▸ **Work item**:
Only the lines from the one containing "((decaying (-16384)).buf .center).readerAccum.toInt" through the final line of the material below should be output, exactly as they stand.

▸ **Data for review**:
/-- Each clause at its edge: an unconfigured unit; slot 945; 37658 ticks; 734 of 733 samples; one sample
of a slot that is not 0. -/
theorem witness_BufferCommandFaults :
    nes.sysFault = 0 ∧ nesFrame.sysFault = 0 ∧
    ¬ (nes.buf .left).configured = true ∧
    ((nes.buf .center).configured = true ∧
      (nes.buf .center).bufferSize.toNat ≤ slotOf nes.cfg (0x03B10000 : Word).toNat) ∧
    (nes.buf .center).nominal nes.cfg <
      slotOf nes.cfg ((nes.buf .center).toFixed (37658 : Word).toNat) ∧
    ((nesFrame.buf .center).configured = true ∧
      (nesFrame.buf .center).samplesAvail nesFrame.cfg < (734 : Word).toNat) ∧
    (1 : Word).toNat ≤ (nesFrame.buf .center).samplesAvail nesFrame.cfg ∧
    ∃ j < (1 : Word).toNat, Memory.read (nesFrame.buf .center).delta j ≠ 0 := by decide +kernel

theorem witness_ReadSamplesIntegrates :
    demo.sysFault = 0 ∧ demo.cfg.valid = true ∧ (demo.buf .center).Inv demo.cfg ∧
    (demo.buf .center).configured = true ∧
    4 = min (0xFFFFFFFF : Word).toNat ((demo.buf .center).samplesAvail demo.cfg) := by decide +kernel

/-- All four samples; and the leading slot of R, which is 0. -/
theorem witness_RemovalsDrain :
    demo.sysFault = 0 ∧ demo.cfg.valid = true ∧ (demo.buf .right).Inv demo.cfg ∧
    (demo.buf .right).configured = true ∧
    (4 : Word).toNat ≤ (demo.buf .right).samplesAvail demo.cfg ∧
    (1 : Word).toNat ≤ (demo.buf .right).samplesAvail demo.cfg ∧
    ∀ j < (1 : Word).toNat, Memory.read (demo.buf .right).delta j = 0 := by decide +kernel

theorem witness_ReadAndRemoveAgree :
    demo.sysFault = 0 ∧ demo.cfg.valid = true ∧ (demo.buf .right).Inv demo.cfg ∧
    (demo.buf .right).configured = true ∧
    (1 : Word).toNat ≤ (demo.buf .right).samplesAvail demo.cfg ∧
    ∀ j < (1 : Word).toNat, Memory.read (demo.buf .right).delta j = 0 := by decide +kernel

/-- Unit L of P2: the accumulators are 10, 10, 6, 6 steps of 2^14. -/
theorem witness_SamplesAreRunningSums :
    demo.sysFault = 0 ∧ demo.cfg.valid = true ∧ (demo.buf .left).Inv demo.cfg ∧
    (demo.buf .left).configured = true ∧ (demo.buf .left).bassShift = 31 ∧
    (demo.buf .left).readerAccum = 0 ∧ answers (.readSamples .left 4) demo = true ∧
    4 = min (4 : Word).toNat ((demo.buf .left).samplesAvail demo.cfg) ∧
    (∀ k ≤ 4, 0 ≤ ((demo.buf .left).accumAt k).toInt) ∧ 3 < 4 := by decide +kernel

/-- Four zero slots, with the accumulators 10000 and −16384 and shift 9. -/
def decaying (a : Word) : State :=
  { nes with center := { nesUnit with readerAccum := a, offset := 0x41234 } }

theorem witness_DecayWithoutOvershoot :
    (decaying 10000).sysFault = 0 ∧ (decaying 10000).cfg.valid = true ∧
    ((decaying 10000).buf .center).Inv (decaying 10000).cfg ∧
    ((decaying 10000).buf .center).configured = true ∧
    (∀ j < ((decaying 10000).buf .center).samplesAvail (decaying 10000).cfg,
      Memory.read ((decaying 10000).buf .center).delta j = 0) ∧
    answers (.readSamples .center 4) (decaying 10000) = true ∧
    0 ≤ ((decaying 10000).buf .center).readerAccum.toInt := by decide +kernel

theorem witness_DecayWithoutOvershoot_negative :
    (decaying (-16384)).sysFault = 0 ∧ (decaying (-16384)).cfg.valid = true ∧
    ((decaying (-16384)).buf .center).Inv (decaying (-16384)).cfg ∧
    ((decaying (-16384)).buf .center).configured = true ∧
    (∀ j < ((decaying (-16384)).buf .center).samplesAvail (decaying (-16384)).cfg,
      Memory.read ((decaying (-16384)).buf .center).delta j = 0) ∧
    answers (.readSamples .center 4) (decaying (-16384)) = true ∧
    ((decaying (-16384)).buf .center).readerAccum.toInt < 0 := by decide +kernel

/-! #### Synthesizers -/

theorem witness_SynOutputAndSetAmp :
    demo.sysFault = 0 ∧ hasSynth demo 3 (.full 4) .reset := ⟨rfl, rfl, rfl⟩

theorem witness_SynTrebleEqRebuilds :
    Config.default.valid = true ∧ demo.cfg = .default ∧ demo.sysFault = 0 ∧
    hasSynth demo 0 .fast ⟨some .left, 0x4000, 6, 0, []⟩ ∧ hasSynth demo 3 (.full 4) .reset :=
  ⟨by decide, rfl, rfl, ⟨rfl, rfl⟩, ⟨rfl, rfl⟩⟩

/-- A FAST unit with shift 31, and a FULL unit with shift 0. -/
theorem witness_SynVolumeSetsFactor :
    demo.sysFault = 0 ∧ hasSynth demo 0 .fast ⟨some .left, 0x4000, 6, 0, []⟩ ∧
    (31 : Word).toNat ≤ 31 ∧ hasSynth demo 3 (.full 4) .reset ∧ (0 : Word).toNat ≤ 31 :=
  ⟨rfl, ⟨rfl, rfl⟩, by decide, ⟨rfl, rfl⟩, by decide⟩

▸ **Solved problem**:
    ((decaying (-16384)).buf .center).readerAccum.toInt < 0 := by decide +kernel

/-! #### Synthesizers -/

theorem witness_SynOutputAndSetAmp :
    demo.sysFault = 0 ∧ hasSynth demo 3 (.full 4) .reset := ⟨rfl, rfl, rfl⟩

theorem witness_SynTrebleEqRebuilds :
    Config.default.valid = true ∧ demo.cfg = .default ∧ demo.sysFault = 0 ∧
    hasSynth demo 0 .fast ⟨some .left, 0x4000, 6, 0, []⟩ ∧ hasSynth demo 3 (.full 4) .reset :=
  ⟨by decide, rfl, rfl, ⟨rfl, rfl⟩, ⟨rfl, rfl⟩⟩

/-- A FAST unit with shift 31, and a FULL unit with shift 0. -/
theorem witness_SynVolumeSetsFactor :
    demo.sysFault = 0 ∧ hasSynth demo 0 .fast ⟨some .left, 0x4000, 6, 0, []⟩ ∧
    (31 : Word).toNat ≤ 31 ∧ hasSynth demo 3 (.full 4) .reset ∧ (0 : Word).toNat ≤ 31 :=
  ⟨rfl, ⟨rfl, rfl⟩, by decide, ⟨rfl, rfl⟩, by decide⟩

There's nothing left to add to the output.